I always get the fail text so there must be something wrong. I just started on php and jquery, I dont know what is wrong. Please I need your help. By the way, they are on the same file which is signage.php .Thanks in advance!

Upvotes: 1

Views: 1372

Answers (5)

LSerni
LSerni

Reputation: 57388

When you answer to a POST call that way, you need three things - read the data from _POST, put it there properly, and answer in JSON.

$.ajax({
    type: "POST",
    url: 'signage.php',
    data: {
        subDir: val,
    }
    success: function(answer)
    {
        alert("server said: " + answer.data);
    }
});

or also:

$.post(
    'signage.php',
    {
        subDir: val
    },
    function(answer){
        alert("server said: " + answer.data);
    }
}

Then in the response:

<?php
    if (array_key_exists('subDir', $_POST)) {
        $subDir = $_POST['subDir'];
        $answer = array(
            'data' => "You said, '{$subDir}'",
        );
        header("Content-Type: application/json;charset=utf-8");
        print json_encode($answer);
        exit();
    }

Note that in the response, you have to set the Content-Type and you must send valid JSON, which normally means you have to exit immediately after sending the JSON packet in order to be sure not to send anything else. Also, the response must come as soon as possible and must not contain anything else before (not even some invisible BOM character before the

Note also that using isset is risky, because you cannot send some values that are equivalent to unset (for example the boolean false, or an empty string). If you want to check that _POST actually contains a subDir key, then use explicitly array_key_exists (for the same reason in Javascript you will sometimes use hasOwnProperty).

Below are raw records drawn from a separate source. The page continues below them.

/-- The same state with the policy FATAL. -/
def fatal (s : State) : State := { s with params := { s.params with policy := .fatal } }

/-- The same state with the host about to present a word. -/
def presented (w : CmdWord) (s : State) : State := { s with input := [.command w] }

/-- F15: START leaves FAULTED and clears CAUSE. -/
theorem test_start_from_faulted :
    nextState (exec .start inFault) = some { inRun with output := [.fault .resourceAccess 0, .runBegin] } := by decide

/-- F7: START in RUN. -/
theorem test_start_in_run :
    nextState (exec .start inRun) =
      some { inRun with phase := .faulted, cause := .protocol, output := [.fault .protocol 0] } := by decide

/-- Program 3.3, word `242`: from ACC DF, SNAP 18, SEEN to ACC EC, BADCH. -/
theorem test_char_other :
    nextState (exec (.char 0x42) { inRun with acc := 0xDF, snap := 0x18, seen := true, dirty := true }) =
      some { inRun with acc := 0xEC, snap := 0x18, seen := true, badCh := true, dirty := true } := by decide

/-- Program 3.3, word `234`: from ACC 80, EXP 3 to ACC 53, EXP 34. -/
theorem test_char_digit :
    nextState (exec (.char 0x34)
      { inLine with acc := 0x80, snap := 0x22, exp := 3, seen := true, hasDig := true, dirty := true }) =
      some inChecksum := by decide

/-- Program 3.3, the second EOL: PROGRESS(1), CHECKED 1, LINEIDX 2. -/
theorem test_eol_pass :
    nextState (exec .eol inChecksum) =
      some { inRun with lineIdx := 2, checked := 1, output := [.progress 1] } := by decide

/-- Program 3.6: a line without a delimiter under policy FATAL. -/
theorem test_eol_fatal :
    nextState (exec .eol (fatal { inLine with lineIdx := 2, checked := 1, acc := 0x76, dirty := true })) =
      some (fatal { inLine with
        lineIdx := 2, checked := 1, acc := 0x76, dirty := true, phase := .faulted, cause := .malformedNoDelimiter,
        output := [.malformed 2 .malformedNoDelimiter, .fault .malformedNoDelimiter 2] }) := by decide

/-- F8: EOS of an empty source. -/
theorem test_eos_empty :
    nextState (exec .eos { inRun with output := [.runBegin] }) = some inDone := by decide

/-- F12: EOS in mid-line; SR0 is 0x4D7. -/
theorem test_eos_in_mid_line :
    (nextState (exec .eos inChecksum)).map (fun t => (t.sr0, t.output)) = some (0x4D7, [.fault .protocol 1]) := by
  decide

/-- F1: ABORT from reset; SR0 is 0x007. -/
theorem test_abort_in_idle :
    nextState (exec .abort State.reset) = some inFault ∧ inFault.sr0 = 0x007 := by decide

/-- F9: ABORT in DONE. -/
theorem test_abort_in_done :
    (nextState (exec .abort inDone)).map (fun t => (t.phase, t.cause)) = some (.faulted, .protocol) := by decide

/-- F5 and F11: a reserved word in IDLE faults with SR0 0x013, and in FAULTED it is ignored. -/
theorem test_reserved_word :
    (nextState (step (presented 0x000 State.reset))).map State.sr0 = some 0x013 ∧
    nextState (step (presented 0x7FF inFault)) = some inFault := by decide

/-- A word presented after reset is the one the first step runs. -/
theorem test_withFetchWord :
    nextState (step (State.reset.withFetchWord 16 0x500)) = some inFault := by decide

/-- Reset in mid-run: every register is zero, the events stay (70_reset_and_hazards.md R150). -/
theorem test_reset_in_run :
    nextState (step { inChecksum with output := [.runBegin], input := [.reset] }) =
      some { State.reset with output := [.runBegin] } := by decide

/-- The kinds of 30_encoding.md R61. -/
theorem test_event_kinds :
    [Event.runBegin, .header 0 true, .progress 1, .mismatch 1 35 false 34, .malformed 2 .malformedNoDelimiter,
      .summary 0 0 0, .fault .protocol 0].map Event.kindCode = [1, 2, 3, 4, 5, 6, 7] := by decide

/-! ## Witnesses: a state and operands that meet the hypotheses of each statement -/

theorem witness_DecodeAndEncodeAgree :
    Instr.wellFormed (.char 0xFF) = true ∧ Instr.wellFormed .abort = true ∧
    decode 0x200 = .instr (.char 0x00) ∧ decode 0x500 = .instr .abort := by decide

theorem witness_ReservedWordsAreNamed :
    (Opcode.reserved7 = .reserved0 ∨ Opcode.reserved7 = .reserved6 ∨ Opcode.reserved7 = .reserved7) ∧
    (Opcode.abort = .start ∨ Opcode.abort = .eol ∨ Opcode.abort = .eos ∨ Opcode.abort = .abort) ∧
    (0x01 : Byte) ≠ 0 ∧ (0xFF : Byte) ≠ 0 := by decide

theorem witness_StepExecutesPresentedCommand :
    (presented 0x100 State.reset).busy = false ∧ (presented 0x100 State.reset).input = .command 0x100 :: [] ∧
    decode 0x100 = .instr .start := by decide

theorem witness_StepFaultsOnReservedWord :
    (presented 0x600 inDone).busy = false ∧ (presented 0x600 inDone).input = .command 0x600 :: [] ∧
    decode 0x600 = .reserved (.opcode .reserved6) ∧ (presented 0x600 inDone).phase ≠ .faulted := by decide

theorem witness_StepFaultsOnReservedWord_ignored :
    (presented 0x301 inFault).busy = false ∧ (presented 0x301 inFault).input = .command 0x301 :: [] ∧
    decode 0x301 = .reserved (.operand .eol 0x01) ∧ (presented 0x301 inFault).phase = .faulted := by decide

theorem witness_StepTakesReset :
    ({ inChecksum with input := [.reset] } : State).busy = false ∧
    ({ inChecksum with input := [.reset] } : State).input = .reset :: [] := by decide

theorem witness_QuietHostChangesNothing : inChecksum.busy = false ∧ inChecksum.input = [] := by decide

theorem witness_PhaseTableIsFollowed :
    (presented 0x300 inChecksum).busy = false ∧ (presented 0x300 inChecksum).CauseMatchesPhase ∧
    (presented 0x300 inChecksum).input = .command 0x300 :: [] := by decide

theorem witness_FaultedIsLeftOnlyByStartOrReset :
    ∃ t, (presented 0x100 inFault).phase = .faulted ∧ step (presented 0x100 inFault) = .next t ∧ t.phase = .run :=
  ⟨_, by decide, rfl, by decide⟩

theorem witness_FaultedIsLeftOnlyByStartOrReset_reset :
    (∃ t, step { inFault with input := [.reset] } = .next t ∧ t.phase = .idle) ∧
    (∃ t, step (presented 0x7FF inFault) = .next t ∧ t.phase = .faulted) :=
  ⟨⟨_, rfl, by decide⟩, ⟨_, rfl, by decide⟩⟩

theorem witness_FaultIsSticky :
    inFault.busy = false ∧ inFault.phase = .faulted ∧ encode .start ∉ ([0x231, 0x300, 0x400, 0x500, 0x7FF] : List CmdWord) := by
  decide

theorem witness_ParametersAreNeverWritten : ∃ t, step (presented 0x300 (fatal inLine)) = .next t := ⟨_, rfl⟩

/-- A step that emits two events. -/
theorem witness_OutputOnlyGrows :
    ∃ t, step (presented 0x300 { inChecksum with exp := 35 }) = .next t ∧
      t.output = [.progress 1, .mismatch 1 35 false 0x22] :=
  ⟨_, rfl, by decide⟩

theorem witness_StartBeginsRun :
    State.reset.phase ≠ .run ∧ inDone.phase ≠ .run ∧ inFault.phase ≠ .run ∧ inRun.phase = .run := by decide

/-- The clauses of CHAR at their boundaries: the byte below the digits, the first and the last digit, the byte above. -/
theorem witness_CharFoldsAndScansByte :
    inChecksum.phase = .run ∧ inChecksum.seen = true ∧
    ¬(0x30 ≤ (0x2F : Byte).toNat) ∧ (0x30 ≤ (0x30 : Byte).toNat ∧ (0x30 : Byte).toNat ≤ 0x39) ∧
    (0x30 ≤ (0x39 : Byte).toNat ∧ (0x39 : Byte).toNat ≤ 0x39) ∧ ¬((0x3A : Byte).toNat ≤ 0x39) ∧
    (0x2F : Byte) ≠ 0x2C ∧ (0x30 : Byte) ≠ 0x2C := by decide

theorem witness_EolReportsHeader :
    inRun.phase = .run ∧ inRun.lineIdx = 0 ∧ inRun.lineIdx ≠ 2 ^ inRun.params.cntW - 1 := by decide

theorem witness_EolChecksDataLine :
    inChecksum.phase = .run ∧ 1 ≤ inChecksum.lineIdx ∧ inChecksum.lineIdx ≠ 2 ^ inChecksum.params.cntW - 1 ∧
    inChecksum.seen = true ∧ inChecksum.hasDig = true ∧ inChecksum.badCh = false := by decide

theorem witness_EolTreatsMalformedLine_noDelimiter :
    inLine.phase = .run ∧ 1 ≤ inLine.lineIdx ∧ inLine.lineIdx ≠ 2 ^ inLine.params.cntW - 1 ∧
    inLine.seen = false ∧ inLine.params.policy = .skip ∧ (fatal inLine).params.policy = .fatal := by decide

theorem witness_EolTreatsMalformedLine_badInteger :
    ({ inChecksum with badCh := true } : State).phase = .run ∧ 1 ≤ inChecksum.lineIdx ∧
    inChecksum.lineIdx ≠ 2 ^ inChecksum.params.cntW - 1 ∧ inChecksum.seen = true ∧
    ({ inChecksum with badCh := true } : State).badCh = true ∧
    ({ inChecksum with hasDig := false } : State).hasDig = false := by decide

/-- Program 3.11: `CNT_W = 2`, LINEIDX 3. -/
theorem witness_EolFaultsAtCounterCeiling :
    ({ inChecksum with lineIdx := 3, params := ⟨16, 2, .skip⟩ } : State).phase = .run ∧
    ({ inChecksum with lineIdx := 3, params := ⟨16, 2, .skip⟩ } : State).lineIdx = 2 ^ 2 - 1 := by decide

theorem witness_EosEndsRun : inRun.phase = .run ∧ inRun.dirty = false ∧ inChecksum.phase = .run ∧ inChecksum.dirty = true := by
  decide

theorem witness_AbortFailsRun :
    State.reset.phase = .idle ∧ inRun.phase = .run ∧ inDone.phase = .done ∧ inFault.phase = .faulted := by decide

theorem witness_CommandOutOfPlaceRaisesProtocol :
    State.reset.phase = .idle ∧ inDone.phase = .done ∧ inRun.phase = .run ∧
    inChecksum.phase = .run ∧ inChecksum.dirty = true := by decide

theorem witness_CommandIsIgnoredInFaulted : inFault.phase = .faulted ∧ Instr.eol ≠ .start := by decide

theorem witness_ChecksumIsLinear : ([0x31, 0x32] : List Byte).length = ([0xFF, 0x00] : List Byte).length := by decide

theorem witness_OneByteChangeIsDetected : (0x00 : Byte) ≠ 0x80 := by decide

theorem witness_ClippedComparisonIsExact : Params.valid ⟨9, 2, .fatal⟩ ∧ Params.default.valid := by decide

theorem witness_RegistersTrackTheLine : inLine.phase = .run ∧ inLine.EngineAtRest ∧ inLine.LineClear := by decide

/-- The premises at both ends of the range of LINEIDX, with `CNT_W = 2`, and a line for each verdict. -/
theorem witness_LineIsJudgedAsReference :
    inLine.params.valid ∧ inLine.phase = .run ∧ inLine.EngineAtRest ∧ inLine.LineClear ∧ 1 ≤ inLine.lineIdx ∧
    inLine.lineIdx < 2 ^ inLine.params.cntW - 1 ∧
    (1 ≤ ({ inLine with lineIdx := 2, params := ⟨9, 2, .fatal⟩ } : State).lineIdx ∧ 2 < 2 ^ 2 - 1) ∧
    validateLine [0x2C, 0x30] = .pass 0 0 ∧ validateLine [0x2C, 0x31] = .fail 1 0 ∧
    validateLine [0x20] = .malformedNoDelimiter ∧ validateLine [0x2C, 0x20] = .malformedBadInteger := by decide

Finally, since you use a single file, you must consider that when opening the file the first time, _POST will be empty, so you will start with "fail" displayed! You had already begun remediating this by using _POST:

  • _POST means that this is an AJAX call
  • _GET means that this is the normal opening of signage.php

So you would do something like:

<?php // NO HTML BEFORE THIS POINT. NO OUTPUT AT ALL, ACTUALLY,
      // OR $.post() WILL FAIL.

if (!empty($_POST)) {
    // AJAX call. Do whatever you want, but the script must not
    // get out of this if() alive.

    exit(); // Ensure it doesn't.
}
// Normal _GET opening of the page (i.e. we display HTML here).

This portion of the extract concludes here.